![Julia Detchon](https://sites.utexas.edu/clavis/files/2018/08/headshot-julia-detchon-2.jpg)
Julia Detchon, a CLAVIS PhD candidate, was awarded a Fulbright U.S. Student grant to support primary research in Buenos Aires, starting spring 2020. In Argentina, her project will be supervised by Dr. Andrea Giunta and the Instituto Interdisciplinario de Estudios de Género at the Universidad de Buenos Aires (IIEGE-UBA).

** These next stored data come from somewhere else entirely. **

/-- `TSTP` (R168): the plain half, then the transposed half; a fault in the second leaves the first written. -/
def State.tstpEffect (s : State) (e : TqEnt) (o : TOp) : TOut :=
  let v := s.tileVal o.ma.toNat
  let d := v.shape
  if !descValid d then .fault s (s.fmtFault e ⟨1, 0⟩)
  else if (descTFmt d).scaled then .fault s (s.fmtFault e ⟨3, 0⟩)
  else
    match transposeTile false v with
    | .error _ => .fault s (s.fmtFault e ⟨7, 0⟩)
    | .ok (vt, _) =>
      match s.storeImage e o.ma.toNat 0 v e.g0 (BitVec.ofNat 64 (rowPitch d)) with
      | .error f => .fault s f
      | .ok runs =>
        let second := s.storeImage e o.ma.toNat 1 vt e.g1 (BitVec.ofNat 64 (rowPitch vt.shape))
        let pas := (runs ++ (match second with | .ok l => l | .error _ => [])).flatten.map (·.pa)
        if s.storeWait e pas then s.entryWaits e true pas else
        match s.piecesErr false true runs.flatten with
        | some c => .fault s (e.memFault o.ma.toNat 0 c)
        | none =>
          let s := s.storeImageRuns runs (imageBytes v)
          match second with
          | .error f => .fault s f
          | .ok runs2 =>
            match s.piecesErr false true runs2.flatten with
            | some c => .fault s (e.memFault o.ma.toNat 1 c)
            | none => .done (s.storeImageRuns runs2 (imageBytes vt)) noResult

/-- The scope code of a T word whose bits [18:16] hold one (R159). -/
def tScope (o : TOp) : BitVec 3 := BitVec.ofBool o.nacc ++ BitVec.ofBool o.ca ++ BitVec.ofBool o.cb

/-- `TSEND` (R183): the barrier address is checked, the tile is read out, the send leaves. -/
def State.tsendEffect (s : State) (e : TqEnt) (o : TOp) : TOut :=
  let bar := e.g1
  let bad := if bar = 0 then none
    else if bar.toNat % 8 != 0 then some cMISALIGNED
    else match s.xlate s.thr.id.ctx false true bar.toNat with
      | .ok _ => none
      | .error c => some c
  match bad with
  | some c => .fault s (e.memFault o.ma.toNat 0 (c, bar.toNat))
  | none =>
    let x : Send := { id := s.nextSend, tid := s.thr.id, token := e.g0, bar := bar, rel := o.nb, scope := tScope o,
                      tile := s.tileVal o.ma.toNat, deadline := s.cycle + s.tmo, answer := none, waiting := false }
    .done { s with sends := s.sends ++ [x], nextSend := s.nextSend + 1 } noResult

/-! ### Gathers and appends (R185, R186; 16 R325, R326, R329, R330) -/

/-- A HANDLE fault of the tile stream (R330). -/
def TqEnt.handleFault (e : TqEnt) (tile reason : Nat) : FaultInfo := e.fault cHANDLE reason tile e.g0

/-- The format checks of R185 step 2. -/
def rowFormat (d : BitVec 32) (operand : Nat) : Option TFault :=
  if !descValid d then some ⟨1, operand⟩
  else if (descTFmt d).scaled then some ⟨3, operand⟩
  else if 512 < rowBytes d then some ⟨7, operand⟩
  else none

/-- The rows of a gather: zeros at and beyond the length. -/
def State.gatherRows (s : State) (c : Ctx) (h : HEnt) (lr : Nat) : List Nat → List (List Byte) × State
  | [] => ([], s)
  | r :: l =>
    let (b, s) := if r < h.len then s.loadBytes (s.rowAddr c h r) lr else (List.replicate lr 0, s)
    let (bs, s) := State.gatherRows s c h lr l
    (b :: bs, s)

/-- `TGATHER` (R185, R326): its handle step pins the pages, and they stay pinned until it retires. -/
def State.gatherEffect (s : State) (e : TqEnt) (o : TOp) : TOut :=
  let ctx := s.thr.id.ctx
  let c := s.ctx ctx
  let d := s.thr.shapeAt e o.md
  let why := s.handleReason ctx e.g0
  if why != 0 then .fault s (e.handleFault o.md.toNat why) else
  match rowFormat d 2 with
  | some f => .fault s (s.fmtFault e f)
  | none =>
    let h := s.hent c (handleIdx e.g0)
    let st := e.g1.toNat
    let hi := min (st + descRows d) h.len
    let pins := if hi ≤ st then [] else ((List.range ((hi - 1) / 128 + 1)).drop (st / 128)).map (s.listPage h)
    let rows := (List.range (descRows d)).map fun i => st + i
    let pas := (rows.filter fun r => r < h.len).flatMap fun r => rowLines (s.rowAddr c h r) (rowBytes d)
    if pins.any fun p => (s.prec c p).pins = 65535 then .wait s
    else if s.portWait e false pas then s.entryWaits e false pas
    else
      match lowest (pas.filterMap fun p => (s.dataErr ctx true false p).map fun x => (x, p)) with
      | some x => .fault s (e.memFault o.md.toNat 0 x)
      | none =>
        let s := pins.foldl (fun s p => s.pinPage c p) s
        let (bs, s) := s.gatherRows c h (rowBytes d) rows
        .done s ⟨some (imageVal d bs), 0, none, pins⟩

/-- A speculative `TAPPEND` may proceed (R358): its predecessor has reached `XACC`, and its handle is one of at most four. -/
def State.appendTurn (s : State) (handle : Word) : Bool :=
  match s.iteration with
  | none => true
  | some (r, k, j) =>
    j = r.i0 ||
    ((r.strokes.any fun x => x.iter == some (j - 1) && x.sst == .awaiting) &&
     ((k.marks.any fun m => m.1 == handle) || (k.marks.map Prod.fst).dedup.length < 4))

/-- The append mark of the iteration's first append to a handle (R358). -/
def State.markAppend (s : State) (handle : Word) (len : Nat) : State :=
  match s.iteration with
  | none => s
  | some (r, k, j) =>
    if j = r.i0 || k.marks.any (fun m => m.1 == handle) then s
    else s.setRegion (r.mapStroke k.tidx fun k => { k with marks := k.marks ++ [(handle, len)] })

/-- The copy of a shared page `p` into page `n`, which has taken its place in the list. -/
def State.unshare (s : State) (c : Ctx) (h : HEnt) (p n : Nat) : State :=
  (s.copyRows (s.pageRows c p) (s.pageRows c n) (h.len % 128)).loseRef c p

/-- One appended row (R325): a PROMOTING page returns to SLOW with a new generation before it is written; a younger iteration that has read a
byte of the row is rejected (R357). -/
def State.appendRow (s : State) (c : Ctx) (h : HEnt) (r : Nat) (bs : List Byte) : State :=
  let p := s.listPage h (r / 128)
  let x := s.prec c p
  let s := if x.state = pPROMOTING then s.setPrec c p { x with state := pSLOW, pgen := (x.pgen + 1) % 256 } else s
  let pa := s.rowAddr c h r
  let s := s.storePA pa (bs ++ List.replicate (512 - bs.length) 0)
  match s.iteration with
  | some (reg, _, j) => s.conflict reg j pa 512
  | none => s

/-- The rows of an append are written, and the length advances (R186); `c` rows of the tile value `v` from row `h.len` on. -/
def State.appendRows (s : State) (e : TqEnt) (c : Ctx) (h : HEnt) (n : Nat) (v : TileVal) : State :=
  let s := s.markAppend e.g0 h.len
  let codes := v.rawRows
  let s := (List.range n).foldl (fun s q => s.appendRow c h (h.len + q) (toBytes (rowBytes v.shape) (codes.getD q 0))) s
  s.setHent c (handleIdx e.g0) { h with len := h.len + n }

/-- `TAPPEND` (R186, R329, R358): a copy of the page of its first row comes first where that is SHARED. The lines that it reads and writes
are checked before any of them is (R167, R325). -/
def State.appendEffect (s : State) (e : TqEnt) (o : TOp) : TOut :=
  let ctx := s.thr.id.ctx
  let c := s.ctx ctx
  let v := s.tileVal o.ma.toNat
  let d := v.shape
  let why := s.handleReason ctx e.g0
  if why != 0 then .fault s (e.handleFault o.ma.toNat why) else
  match rowFormat d 0 with
  | some f => .fault s (s.fmtFault e f)
  | none =>
    let n := if e.g1 = 0 then descRows d else e.g1.toNat
    if descRows d < n then .fault s (s.fmtFault e ⟨6, 0⟩)
    else if !s.appendTurn e.g0 then .wait s
    else
      let h := s.hent c (handleIdx e.g0)
      if h.cap < h.len + n then .fault s (e.handleFault o.ma.toNat 6) else
      let go := fun (s' : State) (h' : HEnt) (copied made : List Nat) (k : State → State) =>
        let read := copied.flatMap fun p => rowLines p 512
        let write := (made ++ (List.range n).map fun q => s'.rowAddr c h (h.len + q)).flatMap fun p => rowLines p 512
        if s.xserialStore write || s.portWait e true (read ++ write) then s.entryWaits e true (read ++ write) else
        let bad := (read.filterMap fun p => (s.dataErr ctx true false p).map fun x => (x, p)) ++
          write.filterMap fun p => (s.dataErr ctx false true p).map fun x => (x, p)
        match lowest bad with
        | some x => .fault s (e.memFault o.ma.toNat 0 x)
        | none => .done ((k s').appendRows e c h' n v) noResult
      match s.sharedPage c h with
      | none => go s h [] [] id
      | some p =>
        match s.takePage c h.cur with
        | none => .fault s (e.handleFault o.ma.toNat 7)
        | some (q, cur, s') =>
          let at_ := fun p => (List.range (h.len % 128)).map fun r => s.pageRows c p + 512 * r
          go (s'.setListPage h (h.len / 128) q) { h with cur := cur } (at_ p) (at_ q) fun s' => s'.unshare c h p q

/-! ### The effect of an entry -/

/-- What an issued entry does (R163 to R186). Multiplications end at their drain. -/
def State.tileEffect (s : State) (e : TqEnt) : TOut :=
  let pure := fun (r : Except TFault (TileVal × FFlags)) =>
    match s.valOut e r with
    | .ok r => TOut.done s r
    | .error f => .fault s f
  let mem := fun (k : Unit → TOut) => if s.thr.memBefore e then TOut.wait s else k ()
  match e.ins with
  | .tshape _ => .done s (TileResult.of (TileVal.zero (e.g0.setWidth 32)) 0)
  | .tzero o =>
    let d := s.thr.shapeAt e o.md
    if descValid d then .done s (TileResult.of (TileVal.zero d) 0) else .fault s (s.fmtFault e ⟨1, 2⟩)
  | .tld p o => mem fun _ => s.tldEffect e o p
  | .tst p o => mem fun _ => s.tstEffect e o p
  | .tstp o => mem fun _ => s.tstpEffect e o
  | .tcopy o => .done s (TileResult.of (s.tileVal o.ma.toNat) 0)
  | .tputr _ | .tputc _ | .tzmap _ => .done s e.res
  | .ttrq ax o => pure (transposeTile ax (s.tileVal o.ma.toNat))
  | .tcvt o =>
    let a := s.tileVal o.ma.toNat
    let rm := roundMode (e.g0.extractLsb' 8 3) e.fmode
    pure (convertTile a (e.g0.extractLsb' 0 5).toNat (e.g0.getLsbD 5) rm (fmFtz e.fmode) (fmSat e.fmode)
      (tileWord e.rngkey e.rng.toNat (descCols a.shape)))
  | .tadd o =>
    let a := s.tileVal o.ma.toNat
    pure (elementwise false o.na o.nb e.rctx (e.word (descCols a.shape)) a (s.tileVal o.mb.toNat))
  | .tmul o =>
    let a := s.tileVal o.ma.toNat
    pure (elementwise true o.na o.nb e.rctx (e.word (descCols a.shape)) a (s.tileVal o.mb.toNat))
  | .tscale o =>
    let a := s.tileVal o.ma.toNat
    pure (scaleTile o.na e.g0.toInt e.rctx (e.word (descCols a.shape)) a)
  | .tpref o =>
    if s.thr.memBefore e then .wait s
    else .done (if s.thr.olderWriter e o.ma then s else s.prefetch o.ma.toNat) noResult
  | .tsend o => if o.nb && s.thr.memBefore e then .wait s else s.tsendEffect e o
  | .tgather o => mem fun _ => s.gatherEffect e o
  | .tappend o => mem fun _ => s.appendEffect e o
  | _ => .done s noResult

/-! ### Posting (R157, R31, R60) -/

/-- Rounding of a tile instruction whose words R60 reserves: its mode, and its source ma. -/
def State.tileRounds (s : State) (i : Instr) : Option (RMode × BitVec 9) :=
  match i with
  | .tcvt o => some (roundMode ((s.g (o.g.zeroExtend 6)).extractLsb' 8 3) s.thr.c.fmode, o.ma)
  | .tadd o | .tmul o | .tscale o => some (roundMode 7 s.thr.c.fmode, o.ma)
  | _ => none

/-- The control registers that a tile instruction captures at its commit (R31, R60): `FMODE` where it rounds, the random words' registers where it
rounds stochastically. -/
def State.tileCsrs (s : State) (i : Instr) : List Nat :=
  match s.tileRounds i with
  | some (.sr, _) => [0x011, 0x013, 0x014]
  | some _ => [0x011]
  | none => []

/-- A bad value of a captured operand (R163, R177). -/
def State.tileValueBad (s : State) (i : Instr) : Option Word :=
  match i with
  | .tshape o =>
    let g := s.g (o.g.zeroExtend 6)
    if g.extractLsb' 32 32 != 0 || !descValid (g.setWidth 32) then some g else none
  | .tcvt o =>
    let g := s.g (o.g.zeroExtend 6)
    let f := (g.extractLsb' 0 5).toNat
    let rm := (g.extractLsb' 8 3).toNat
    let scaled := match tileFmt f with | some x => x.scaled | none => false
    if g.toNat / 2 ^ 11 != 0 || g.extractLsb' 6 2 != 0 || rm = 5 || rm = 6 || 18 < f || (g.getLsbD 5 && !scaled) then some g else none
  | _ => none

/-- A tile instruction that a guess routine may not execute (R351). -/
def tForbidden : Instr → Bool
  | .tst _ _ | .tstp _ | .tsend _ | .trecv false _ | .tappend _ => true
  | _ => false

/-- The vector sources of a put or a `TZMAP` whose trap bit is set and of which one is empty (R161). -/
def Thread.putEmpty (t : Thread) (i : Instr) : Option FaultInfo :=
  let chk := fun (bit : Bool) (field : Nat) =>
    if !bit then Option.none else
    ((t.vReads t.tq i).find? fun r => !t.full r.toNat).map fun r =>
      ({ cause := cVEC_EMPTY, i0 := r.zeroExtend 64, i1 := BitVec.ofNat 64 field } : FaultInfo)
  match i with
  | .tputr o | .tputc o => chk o.ea 0
  | .tzmap o => chk o.eb 1
  | _ => .none

/-- The instruction needs the thread's map at its commit: for a shape that program order gives (R60, R171). -/
def State.mapNeeded (s : State) (i : Instr) : Bool :=
  match i with
  | .tputr _ | .tputc _ => true
  | i => match s.tileRounds i with | some (.sr, _) => true | _ => false

/-- The entry joins the tile queue and its word commits. -/
def State.enqueueTile (s : State) (i : Instr) (blocks : Nat) : State :=
  let t := s.thr
  let g := match tOp i with | some o => o.g.zeroExtend 6 | none => 0
  let e : TqEnt :=
    { post := t.posts, pc := t.pc, ins := i, g0 := if tUsesG i then s.g g else 0, g1 := if tPair i then s.g (g + 1) else 0,
      fmode := t.c.fmode, rngkey := t.c.rngkey, rng := if blocks = 0 then 0 else t.c.rngctr, st := .posted, done := false, skip := false,
      slot := none, chain := none, unit := 0, since := 0, xheld := false, res := noResult }
  (s.onThr fun t => { t with tq := t.tq ++ [e], posts := t.posts + 1, c := { t.c with rngctr := t.c.rngctr + BitVec.ofNat 64 blocks } }).commit

/-- A tile instruction reaches commit (R157): its captures, its checks, and its posting. -/
def State.postTile (s : State) (i : Instr) : Out :=
  match s.thr.wait with
  | .emptyTrap f => .next (s.raise f)
  | _ =>
  let srcs := tGSources i
  let dst := (tGDest i).toList
  match s.gWait srcs with
  | some s' => .next s'
  | none =>
    if s.thr.vqPending dst then .next s
    else if s.gDamaged srcs || s.csrLost (s.tileCsrs i) then .next (s.raise { cause := cUNCORRECTABLE })
    else if s.thr.sup then .next (s.illegalMode i)
    else if s.guessing && tForbidden i then .next s.abandonGuess
    else if !s.thr.tmapReady && s.mapNeeded i then .next s
    else
      match s.tileValueBad i with
      | some v => .next (s.illegalVal i v)
      | none =>
        match s.thr.putEmpty i with
        | some f => .next (s.raiseEmpty .scalar f)
        | none =>
          if s.speculative && (match i with | .tsend _ => true | _ => false) then .next s.xhold
          else if 64 ≤ s.thr.tq.length then .next s
          else
            match s.tileRounds i with
            | some (.sr, ma) =>
              let d := s.thr.orderShape s.thr.tq ma
              .next (s.enqueueTile i (ceilDiv (descRows d * descCols d) 4))
            | _ => .next (s.enqueueTile i 0)

/-! ### Steps of the tile stream -/

/-- The oldest entry that can issue does (R33); none issues in supervisor mode (R366). -/
def execTileEntryIssue (s : State) : Out :=
  if !s.thr.live || s.thr.sup || (s.speculative && s.thr.faulted) then .fault .notEnabled
  else if !s.thr.tmapReady then .next s.initMap
  else
    let s := s.thr.prefs.foldl State.prefetch s
    .next (State.issueScan earlyEffect s.thr.tq s)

Julia will be advancing her dissertation, “Working Around: Lea Lublin, Marie Orensanz, Mirtha Dermisache, and Margarita Paksa, 1968-1983.” The four artists at the core of her study formed part of an effervescent milieu in Buenos Aires that led the continent in conceptual art experimentation despite and often in response to—Argentina’s military dictatorship (1974-1983). The artists frequently used language, as a linguistic device and pure form, to test constraints on public and private communication in this period as well as redefine the role of women in the art world and larger society. These experiments also extended beyond Buenos Aires, as they increasingly participated in an internationalized art scene.

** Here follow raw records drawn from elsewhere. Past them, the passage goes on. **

-- ==== Sys2Proof/Certificates/Slice0/Obligations.lean ====
section
/-! DEFINITION. The statements for the provers, family by family of the opcode table. The tables of namespace Sys2Proof.Claim say for
each instruction what a rule of spec/ says of it; the statements say that the model does so. -/

namespace Sys2Proof.Claim

open Machine

/-! ### Integer arithmetic (05 R94 to R98) -/

/-- A scalar instruction's reads, the register that it writes, and the value that it writes there. -/
structure Form where
  srcs : List (BitVec 6)
  dst : BitVec 6
  val : State → Word

/-- Three-register rows: d := f a b. -/
def form3 (o : SOp) (f : Word → Word → Word) : Form := ⟨[o.a, o.b], o.d, fun s => f (s.g o.a) (s.g o.b)⟩

/-- Two-register rows: d := f a. -/
def form2 (o : SOp) (f : Word → Word) : Form := ⟨[o.a], o.d, fun s => f (s.g o.a)⟩

/-- Immediate rows: d := f a imm, the immediate sign-extended. -/
def formI (o : IOp) (f : Word → Word → Word) : Form := ⟨[o.a], o.d, fun s => f (s.g o.a) (o.imm.signExtend 64)⟩

/-- Bits [5:0] of a shift amount. -/
def amount (b : Word) : Nat := b.toNat % 64

/-- The signed or unsigned quotient, rounded toward zero (R95), with the borderline cases of R96. -/
def quotient (uns : Bool) (a b : Word) : Word :=
  if b = 0 then BitVec.allOnes 64
  else if uns then BitVec.ofNat 64 (a.toNat / b.toNat) else BitVec.ofInt 64 (a.toInt.tdiv b.toInt)

/-- The remainder a − b × quotient (R95): the dividend for a zero divisor (R96). -/
def residue (uns : Bool) (a b : Word) : Word := if b = 0 then a else a - b * quotient uns a b

/-- The high half of the signed or unsigned product (R95). -/
def highHalf (uns : Bool) (a b : Word) : Word :=
  if uns then BitVec.ofNat 64 (a.toNat * b.toNat / 2 ^ 64) else BitVec.ofInt 64 (a.toInt * b.toInt / 2 ^ 64)

/-- The conditions of R94. -/
def holds : Cond → Word → Word → Bool
  | .eq, a, b => decide (a = b)
  | .ne, a, b => decide (a ≠ b)
  | .lt, a, b => decide (a.toInt < b.toInt)
  | .ge, a, b => decide (b.toInt ≤ a.toInt)
  | .ltn, a, b => decide (a.toNat < b.toNat)
  | .gen, a, b => decide (b.toNat ≤ a.toNat)
  | .any, a, b => decide (a &&& b ≠ 0)
  | .none, a, b => decide (a &&& b = 0)

/-- 1 or 0. -/
def one (b : Bool) : Word := if b then 1 else 0

/-- The least of two values, signed or unsigned. -/
def least (uns : Bool) (a b : Word) : Word :=
  if uns then (if a.toNat ≤ b.toNat then a else b) else (if a.toInt ≤ b.toInt then a else b)

/-- The greatest of two values, signed or unsigned. -/
def greatest (uns : Bool) (a b : Word) : Word :=
  if uns then (if a.toNat ≤ b.toNat then b else a) else (if a.toInt ≤ b.toInt then b else a)

/-- Bits of a value from bit 63 down (R95 `CLZ`). -/
def bitsDown (a : Word) : List Bool := (List.range 64).map fun i => a.getLsbD (63 - i)

/-- Bits of a value from bit 0 up (R95 `CTZ`). -/
def bitsUp (a : Word) : List Bool := (List.range 64).map a.getLsbD

/-- The zeros that a list of bits begins with. -/
def zeros (l : List Bool) : Word := BitVec.ofNat 64 (l.takeWhile fun b => !b).length

/-- The field [pos + w − 1 : pos], zero- or sign-extended (R98). -/
def field (sx : Bool) (a : Word) (pos w : Nat) : Word :=
  if sx then ((a >>> pos).setWidth w).signExtend 64 else ((a >>> pos).setWidth w).zeroExtend 64

/-- Bits [pos + w − 1 : pos] of d replaced by the low bits of a (R98). -/
def inserted (d a : Word) (pos w : Nat) : Word :=
  BitVec.ofNat 64 (d.toNat % 2 ^ pos + 2 ^ pos * (a.toNat % 2 ^ w) + 2 ^ (pos + w) * (d.toNat / 2 ^ (pos + w)))

/-- The integer rows of R95, R97 and R98 (`BFI` apart: its field must fit). -/
def intForm : Instr → Option Form
  | .add o => some (form3 o fun a b => a + b)
  | .sub o => some (form3 o fun a b => a - b)
  | .mul o => some (form3 o fun a b => a * b)
  | .mulh u o => some (form3 o fun a b => highHalf u a b)
  | .div u o => some (form3 o fun a b => quotient u a b)
  | .rem u o => some (form3 o fun a b => residue u a b)
  | .and o => some (form3 o fun a b => a &&& b)
  | .or o => some (form3 o fun a b => a ||| b)
  | .xor o => some (form3 o fun a b => a ^^^ b)
  | .andn o => some (form3 o fun a b => a &&& ~~~b)
  | .shl o => some (form3 o fun a b => a <<< amount b)
  | .shr o => some (form3 o fun a b => a >>> amount b)
  | .sar o => some (form3 o fun a b => a.sshiftRight (amount b))
  | .rol o => some (form3 o fun a b => a <<< amount b ||| a >>> (64 - amount b))
  | .min u o => some (form3 o fun a b => least u a b)
  | .max u o => some (form3 o fun a b => greatest u a b)
  | .cmp c o => some (form3 o fun a b => one (holds c a b))
  | .sel o => some ⟨[o.a, o.b, o.c], o.d, fun s => if s.g o.c = 0 then s.g o.b else s.g o.a⟩
  | .clz o => some (form2 o fun a => zeros (bitsDown a))
  | .ctz o => some (form2 o fun a => zeros (bitsUp a))
  | .popc o => some (form2 o fun a => BitVec.ofNat 64 ((bitsUp a).count true))
  | .bswap o => some (form2 o fun a => BitVec.ofNat 64 (ofBytes (toBytes 8 a.toNat).reverse))
  | .addi o => some (formI o fun a i => a + i)
  | .andi o => some (formI o fun a i => a &&& i)
  | .ori o => some (formI o fun a i => a ||| i)
  | .xori o => some (formI o fun a i => a ^^^ i)
  | .shli o => some (formI o fun a i => a <<< amount i)
  | .shri o => some (formI o fun a i => a >>> amount i)
  | .sari o => some (formI o fun a i => a.sshiftRight (amount i))
  | .roli o => some (formI o fun a i => a <<< amount i ||| a >>> (64 - amount i))
  | .ldi o => some ⟨[], o.d, fun _ => o.imm.signExtend 64⟩
  | .lih o => some (formI o fun a _ => BitVec.ofNat 64 (a.toNat % 2 ^ 36 + 2 ^ 36 * (o.imm.toNat % 2 ^ 28)))
  | .cmpi c o => some (formI o fun a i => one (holds c a i))
  | .bfx x o => some (formI o fun a _ => field x a o.pos o.width)
  | .bfi o => some ⟨[o.a, o.d], o.d, fun s => inserted (s.g o.d) (s.g o.a) o.pos o.width⟩
  | _ => none

end Sys2Proof.Claim

open Sys2Proof Sys2Proof.Machine Sys2Proof.Claim

/-- R93, R94, R95, R97, R98: an integer instruction that executes writes its result, which is taken from its sources before the write,
and commits; a write of g0 is discarded. Bit fields lie inside the register: R98 refuses any other word by step 4 of R73. -/
def Obligations.IntegerResult : Prop :=
  ∀ (i : Instr) (s : State) (f : Form), intForm i = some f → wf i = true → s.Executes f.srcs [f.dst] →
    exec i s = .next (s.checked.writeG f.dst (f.val s))

/-- The frame of the integer instructions (R93): every g register but the destination, every other register and control register,
every byte of memory and the rest of the package are as they were. -/
def Sys2Proof.Claim.IntegerFrame : Prop :=
  ∀ (i : Instr) (s : State) (f : Form), intForm i = some f → s.Executes f.srcs [f.dst] →
    ∃ t, exec i s = .next t ∧ s.KeepsG t [f.dst] ∧ s.KeepsMem t ∧ s.OnlyThread t ∧ s.thr.OnlyScalar t.thr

Julia is a past recipient of a Tinker Field Research Grant and the Peter C. Marzio Award for Outstanding Research in 20th Century Latin American and Latino Art, given by the International Center for the Art of the Americas of the Museum of Fine Arts, Houston. She also held the Mellon Curatorial Fellowship in Latin American Art at the Blanton Museum of Art from 2016-2018.